§ About this exercise: Look through the entries below and extract exactly the lines from the one containing "(tblErase k q)" through the one containing "(tblModify k f q)", ends included.

§ Exercise data:
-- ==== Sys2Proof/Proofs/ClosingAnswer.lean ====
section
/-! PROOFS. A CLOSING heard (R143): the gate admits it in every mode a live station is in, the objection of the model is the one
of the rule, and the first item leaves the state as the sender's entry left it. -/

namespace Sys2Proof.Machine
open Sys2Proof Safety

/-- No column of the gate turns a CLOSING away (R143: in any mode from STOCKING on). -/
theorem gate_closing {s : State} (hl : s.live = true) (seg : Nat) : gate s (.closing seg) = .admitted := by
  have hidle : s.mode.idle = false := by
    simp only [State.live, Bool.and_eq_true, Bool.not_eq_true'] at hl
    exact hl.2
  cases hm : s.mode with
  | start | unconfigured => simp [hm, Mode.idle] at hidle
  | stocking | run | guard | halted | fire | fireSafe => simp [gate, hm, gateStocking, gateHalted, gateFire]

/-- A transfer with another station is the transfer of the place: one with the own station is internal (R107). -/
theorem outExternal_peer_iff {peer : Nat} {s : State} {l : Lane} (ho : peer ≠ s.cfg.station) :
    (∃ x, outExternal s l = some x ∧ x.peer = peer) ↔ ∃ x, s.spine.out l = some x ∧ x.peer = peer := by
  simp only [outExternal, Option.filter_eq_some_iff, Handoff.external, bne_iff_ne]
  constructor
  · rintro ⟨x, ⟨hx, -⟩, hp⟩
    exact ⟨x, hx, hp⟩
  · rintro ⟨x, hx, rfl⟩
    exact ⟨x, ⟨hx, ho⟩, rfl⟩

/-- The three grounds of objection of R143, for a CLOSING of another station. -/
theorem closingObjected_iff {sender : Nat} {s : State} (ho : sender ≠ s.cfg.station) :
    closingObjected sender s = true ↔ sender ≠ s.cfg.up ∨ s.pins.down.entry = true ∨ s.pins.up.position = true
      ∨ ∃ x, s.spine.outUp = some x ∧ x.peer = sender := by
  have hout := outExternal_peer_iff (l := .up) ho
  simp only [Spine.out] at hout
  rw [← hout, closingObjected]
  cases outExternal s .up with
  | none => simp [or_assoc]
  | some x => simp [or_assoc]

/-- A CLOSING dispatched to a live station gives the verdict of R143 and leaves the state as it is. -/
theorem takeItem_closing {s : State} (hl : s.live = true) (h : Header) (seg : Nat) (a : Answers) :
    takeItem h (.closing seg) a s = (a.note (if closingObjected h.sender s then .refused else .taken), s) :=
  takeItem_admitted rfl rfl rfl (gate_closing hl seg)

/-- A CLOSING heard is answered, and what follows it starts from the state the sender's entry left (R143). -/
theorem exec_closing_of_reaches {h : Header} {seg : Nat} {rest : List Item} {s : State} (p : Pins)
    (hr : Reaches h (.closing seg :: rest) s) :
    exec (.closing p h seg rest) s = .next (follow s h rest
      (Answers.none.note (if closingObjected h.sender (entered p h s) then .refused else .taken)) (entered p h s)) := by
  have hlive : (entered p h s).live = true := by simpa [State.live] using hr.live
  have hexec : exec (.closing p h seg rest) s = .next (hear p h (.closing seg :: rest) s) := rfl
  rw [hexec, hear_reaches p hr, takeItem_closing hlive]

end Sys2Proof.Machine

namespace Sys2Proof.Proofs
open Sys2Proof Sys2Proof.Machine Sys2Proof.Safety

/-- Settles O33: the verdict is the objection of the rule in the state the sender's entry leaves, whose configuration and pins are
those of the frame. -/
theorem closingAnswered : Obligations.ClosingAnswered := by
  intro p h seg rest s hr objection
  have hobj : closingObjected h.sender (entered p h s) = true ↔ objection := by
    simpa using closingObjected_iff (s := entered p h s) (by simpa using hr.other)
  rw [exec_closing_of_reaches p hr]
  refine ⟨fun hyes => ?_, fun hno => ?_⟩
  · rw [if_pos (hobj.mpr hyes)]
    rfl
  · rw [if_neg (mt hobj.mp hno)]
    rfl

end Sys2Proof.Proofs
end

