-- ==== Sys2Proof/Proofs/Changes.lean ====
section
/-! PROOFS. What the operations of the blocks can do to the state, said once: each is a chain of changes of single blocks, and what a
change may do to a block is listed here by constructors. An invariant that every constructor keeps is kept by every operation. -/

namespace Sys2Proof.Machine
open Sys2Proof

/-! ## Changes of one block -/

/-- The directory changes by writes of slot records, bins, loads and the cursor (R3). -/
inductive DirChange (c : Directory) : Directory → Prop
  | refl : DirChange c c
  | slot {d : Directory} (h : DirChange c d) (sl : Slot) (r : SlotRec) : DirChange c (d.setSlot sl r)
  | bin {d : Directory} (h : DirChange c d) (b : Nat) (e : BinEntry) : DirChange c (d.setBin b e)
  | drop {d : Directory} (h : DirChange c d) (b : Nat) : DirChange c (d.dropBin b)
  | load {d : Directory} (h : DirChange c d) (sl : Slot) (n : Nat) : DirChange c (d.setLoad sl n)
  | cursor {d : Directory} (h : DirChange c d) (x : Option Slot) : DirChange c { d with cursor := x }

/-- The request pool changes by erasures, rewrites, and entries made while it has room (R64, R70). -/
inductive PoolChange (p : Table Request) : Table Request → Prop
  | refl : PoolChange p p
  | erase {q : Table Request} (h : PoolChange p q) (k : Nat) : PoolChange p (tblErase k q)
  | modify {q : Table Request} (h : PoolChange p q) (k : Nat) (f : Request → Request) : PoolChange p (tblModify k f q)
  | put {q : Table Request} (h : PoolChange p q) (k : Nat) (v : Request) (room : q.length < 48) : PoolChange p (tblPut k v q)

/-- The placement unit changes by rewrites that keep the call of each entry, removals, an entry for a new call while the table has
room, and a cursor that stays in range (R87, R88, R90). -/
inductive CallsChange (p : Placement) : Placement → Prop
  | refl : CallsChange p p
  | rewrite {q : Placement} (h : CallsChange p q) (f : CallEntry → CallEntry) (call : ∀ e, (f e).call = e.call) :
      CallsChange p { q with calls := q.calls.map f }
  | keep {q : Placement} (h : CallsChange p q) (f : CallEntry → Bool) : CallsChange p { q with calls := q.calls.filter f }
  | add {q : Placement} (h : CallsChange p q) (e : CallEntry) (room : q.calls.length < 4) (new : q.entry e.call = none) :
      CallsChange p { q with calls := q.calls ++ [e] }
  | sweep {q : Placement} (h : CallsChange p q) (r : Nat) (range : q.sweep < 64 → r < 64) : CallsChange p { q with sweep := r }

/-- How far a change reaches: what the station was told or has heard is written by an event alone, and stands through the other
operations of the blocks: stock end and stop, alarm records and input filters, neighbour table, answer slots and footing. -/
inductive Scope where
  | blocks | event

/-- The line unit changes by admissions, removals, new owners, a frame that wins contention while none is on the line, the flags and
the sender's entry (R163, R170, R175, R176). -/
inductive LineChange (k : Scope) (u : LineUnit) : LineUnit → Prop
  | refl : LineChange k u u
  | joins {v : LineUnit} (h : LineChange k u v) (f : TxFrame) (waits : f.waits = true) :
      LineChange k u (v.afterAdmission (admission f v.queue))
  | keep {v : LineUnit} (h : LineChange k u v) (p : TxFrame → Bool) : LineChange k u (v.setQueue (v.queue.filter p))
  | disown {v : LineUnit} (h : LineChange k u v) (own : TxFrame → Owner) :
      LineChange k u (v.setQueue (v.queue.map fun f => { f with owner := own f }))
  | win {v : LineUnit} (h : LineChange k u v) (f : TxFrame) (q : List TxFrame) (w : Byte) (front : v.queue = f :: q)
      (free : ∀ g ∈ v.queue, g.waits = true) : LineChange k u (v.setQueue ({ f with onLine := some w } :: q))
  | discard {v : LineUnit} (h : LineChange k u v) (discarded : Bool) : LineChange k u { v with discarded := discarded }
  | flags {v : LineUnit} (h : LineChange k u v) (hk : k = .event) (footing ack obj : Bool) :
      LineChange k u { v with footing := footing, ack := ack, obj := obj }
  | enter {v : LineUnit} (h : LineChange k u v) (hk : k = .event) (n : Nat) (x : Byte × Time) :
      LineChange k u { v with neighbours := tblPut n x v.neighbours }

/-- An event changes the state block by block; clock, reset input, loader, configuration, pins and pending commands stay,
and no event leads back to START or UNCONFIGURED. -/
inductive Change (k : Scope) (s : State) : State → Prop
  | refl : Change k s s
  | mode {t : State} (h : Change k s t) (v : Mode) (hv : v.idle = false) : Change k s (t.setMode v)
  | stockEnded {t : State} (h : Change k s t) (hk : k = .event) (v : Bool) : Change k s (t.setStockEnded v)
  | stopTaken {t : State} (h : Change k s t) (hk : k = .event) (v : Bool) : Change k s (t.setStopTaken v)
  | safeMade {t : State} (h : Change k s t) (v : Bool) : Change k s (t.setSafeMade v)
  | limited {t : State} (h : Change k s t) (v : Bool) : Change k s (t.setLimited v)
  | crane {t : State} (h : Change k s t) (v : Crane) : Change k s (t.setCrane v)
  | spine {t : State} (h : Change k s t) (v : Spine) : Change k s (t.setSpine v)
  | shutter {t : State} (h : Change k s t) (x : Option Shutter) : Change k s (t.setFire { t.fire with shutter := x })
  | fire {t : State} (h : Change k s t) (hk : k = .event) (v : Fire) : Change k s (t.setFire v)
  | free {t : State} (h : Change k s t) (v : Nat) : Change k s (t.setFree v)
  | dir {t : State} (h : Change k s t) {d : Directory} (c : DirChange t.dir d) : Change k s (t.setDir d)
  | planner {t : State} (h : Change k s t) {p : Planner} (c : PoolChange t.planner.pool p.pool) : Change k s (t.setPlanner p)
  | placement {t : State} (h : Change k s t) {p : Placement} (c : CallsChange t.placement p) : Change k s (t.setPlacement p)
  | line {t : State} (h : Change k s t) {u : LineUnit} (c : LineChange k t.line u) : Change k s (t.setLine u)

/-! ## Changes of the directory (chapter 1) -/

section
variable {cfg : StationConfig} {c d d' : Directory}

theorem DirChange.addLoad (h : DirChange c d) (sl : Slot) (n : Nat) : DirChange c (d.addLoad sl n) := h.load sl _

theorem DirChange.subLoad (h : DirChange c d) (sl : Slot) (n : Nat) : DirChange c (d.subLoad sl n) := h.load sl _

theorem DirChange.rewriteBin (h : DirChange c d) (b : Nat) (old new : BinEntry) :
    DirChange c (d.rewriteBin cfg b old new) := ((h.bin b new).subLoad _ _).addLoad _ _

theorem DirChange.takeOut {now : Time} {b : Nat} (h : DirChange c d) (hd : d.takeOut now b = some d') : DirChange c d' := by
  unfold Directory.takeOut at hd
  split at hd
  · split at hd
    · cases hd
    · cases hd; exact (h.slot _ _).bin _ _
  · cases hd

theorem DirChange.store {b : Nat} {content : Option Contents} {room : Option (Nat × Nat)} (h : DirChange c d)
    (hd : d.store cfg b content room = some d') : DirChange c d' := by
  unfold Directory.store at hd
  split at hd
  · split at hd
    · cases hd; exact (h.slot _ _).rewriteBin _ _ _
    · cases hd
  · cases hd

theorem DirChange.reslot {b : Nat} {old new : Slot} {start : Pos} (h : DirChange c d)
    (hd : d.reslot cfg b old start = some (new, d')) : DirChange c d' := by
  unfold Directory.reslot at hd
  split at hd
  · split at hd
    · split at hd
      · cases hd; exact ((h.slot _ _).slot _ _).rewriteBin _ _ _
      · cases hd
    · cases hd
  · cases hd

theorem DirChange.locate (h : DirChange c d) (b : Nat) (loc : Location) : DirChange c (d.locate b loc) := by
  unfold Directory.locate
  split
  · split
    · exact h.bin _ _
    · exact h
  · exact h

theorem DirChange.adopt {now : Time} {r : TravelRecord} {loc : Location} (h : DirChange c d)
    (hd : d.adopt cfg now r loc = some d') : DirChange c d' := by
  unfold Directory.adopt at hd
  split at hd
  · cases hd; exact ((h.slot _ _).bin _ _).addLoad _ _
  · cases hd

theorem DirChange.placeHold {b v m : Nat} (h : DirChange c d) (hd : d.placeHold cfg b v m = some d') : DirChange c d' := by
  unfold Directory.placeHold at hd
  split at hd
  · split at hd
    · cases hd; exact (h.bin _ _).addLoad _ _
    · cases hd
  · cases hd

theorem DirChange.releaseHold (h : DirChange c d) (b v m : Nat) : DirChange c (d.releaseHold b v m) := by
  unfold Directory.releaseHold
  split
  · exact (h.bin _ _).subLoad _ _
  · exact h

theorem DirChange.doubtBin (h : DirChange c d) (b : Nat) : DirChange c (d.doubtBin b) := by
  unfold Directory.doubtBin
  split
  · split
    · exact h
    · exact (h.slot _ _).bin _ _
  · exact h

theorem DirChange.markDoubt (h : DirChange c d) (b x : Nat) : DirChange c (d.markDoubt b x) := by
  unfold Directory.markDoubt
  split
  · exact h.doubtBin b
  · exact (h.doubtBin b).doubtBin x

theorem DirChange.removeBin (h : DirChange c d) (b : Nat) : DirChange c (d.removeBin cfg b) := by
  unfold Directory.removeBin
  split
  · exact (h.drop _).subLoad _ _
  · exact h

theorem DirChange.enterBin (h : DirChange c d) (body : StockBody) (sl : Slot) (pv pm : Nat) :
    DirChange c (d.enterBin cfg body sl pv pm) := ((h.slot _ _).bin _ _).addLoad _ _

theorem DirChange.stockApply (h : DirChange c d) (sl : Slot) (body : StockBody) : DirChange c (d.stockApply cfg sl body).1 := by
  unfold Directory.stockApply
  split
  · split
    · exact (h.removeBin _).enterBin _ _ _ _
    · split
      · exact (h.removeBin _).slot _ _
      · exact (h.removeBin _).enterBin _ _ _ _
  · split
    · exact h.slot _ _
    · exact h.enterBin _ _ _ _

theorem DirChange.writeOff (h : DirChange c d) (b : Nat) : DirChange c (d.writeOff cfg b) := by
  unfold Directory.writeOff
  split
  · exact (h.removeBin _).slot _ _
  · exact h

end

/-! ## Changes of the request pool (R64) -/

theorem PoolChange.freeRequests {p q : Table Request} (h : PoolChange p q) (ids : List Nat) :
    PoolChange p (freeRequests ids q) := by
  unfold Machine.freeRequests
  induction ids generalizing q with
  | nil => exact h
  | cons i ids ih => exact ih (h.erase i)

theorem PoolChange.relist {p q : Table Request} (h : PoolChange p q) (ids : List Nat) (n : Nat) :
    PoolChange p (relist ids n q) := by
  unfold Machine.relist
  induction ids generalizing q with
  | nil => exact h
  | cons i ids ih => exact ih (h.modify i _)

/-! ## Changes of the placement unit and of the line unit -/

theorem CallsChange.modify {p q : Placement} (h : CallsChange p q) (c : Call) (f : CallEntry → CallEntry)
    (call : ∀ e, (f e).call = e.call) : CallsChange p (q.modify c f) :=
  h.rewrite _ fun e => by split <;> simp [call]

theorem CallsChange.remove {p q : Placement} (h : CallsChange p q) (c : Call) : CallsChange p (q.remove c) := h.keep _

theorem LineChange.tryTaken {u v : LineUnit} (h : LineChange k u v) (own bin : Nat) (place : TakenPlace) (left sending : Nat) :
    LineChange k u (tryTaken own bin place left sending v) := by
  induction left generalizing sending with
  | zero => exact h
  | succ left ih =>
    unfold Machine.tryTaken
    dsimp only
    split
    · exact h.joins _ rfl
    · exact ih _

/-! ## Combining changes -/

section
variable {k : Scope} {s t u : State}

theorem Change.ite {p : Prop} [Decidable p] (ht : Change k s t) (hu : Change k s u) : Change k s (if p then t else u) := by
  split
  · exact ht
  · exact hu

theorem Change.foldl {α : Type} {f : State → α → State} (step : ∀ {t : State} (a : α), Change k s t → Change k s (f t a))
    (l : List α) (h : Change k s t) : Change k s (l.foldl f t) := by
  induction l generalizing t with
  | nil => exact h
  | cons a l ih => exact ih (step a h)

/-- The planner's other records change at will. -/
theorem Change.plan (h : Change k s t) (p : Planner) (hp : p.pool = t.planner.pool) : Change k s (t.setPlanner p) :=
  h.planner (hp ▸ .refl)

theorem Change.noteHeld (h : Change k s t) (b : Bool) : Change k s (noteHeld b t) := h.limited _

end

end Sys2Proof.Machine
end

§ Your response:
  | erase {q : Table Request} (h : PoolChange p q) (k : Nat) : PoolChange p (tblErase k q)
  | modify {q : Table Request} (h : PoolChange p q) (k : Nat) (f : Request → Request) : PoolChange p (tblModify k f q)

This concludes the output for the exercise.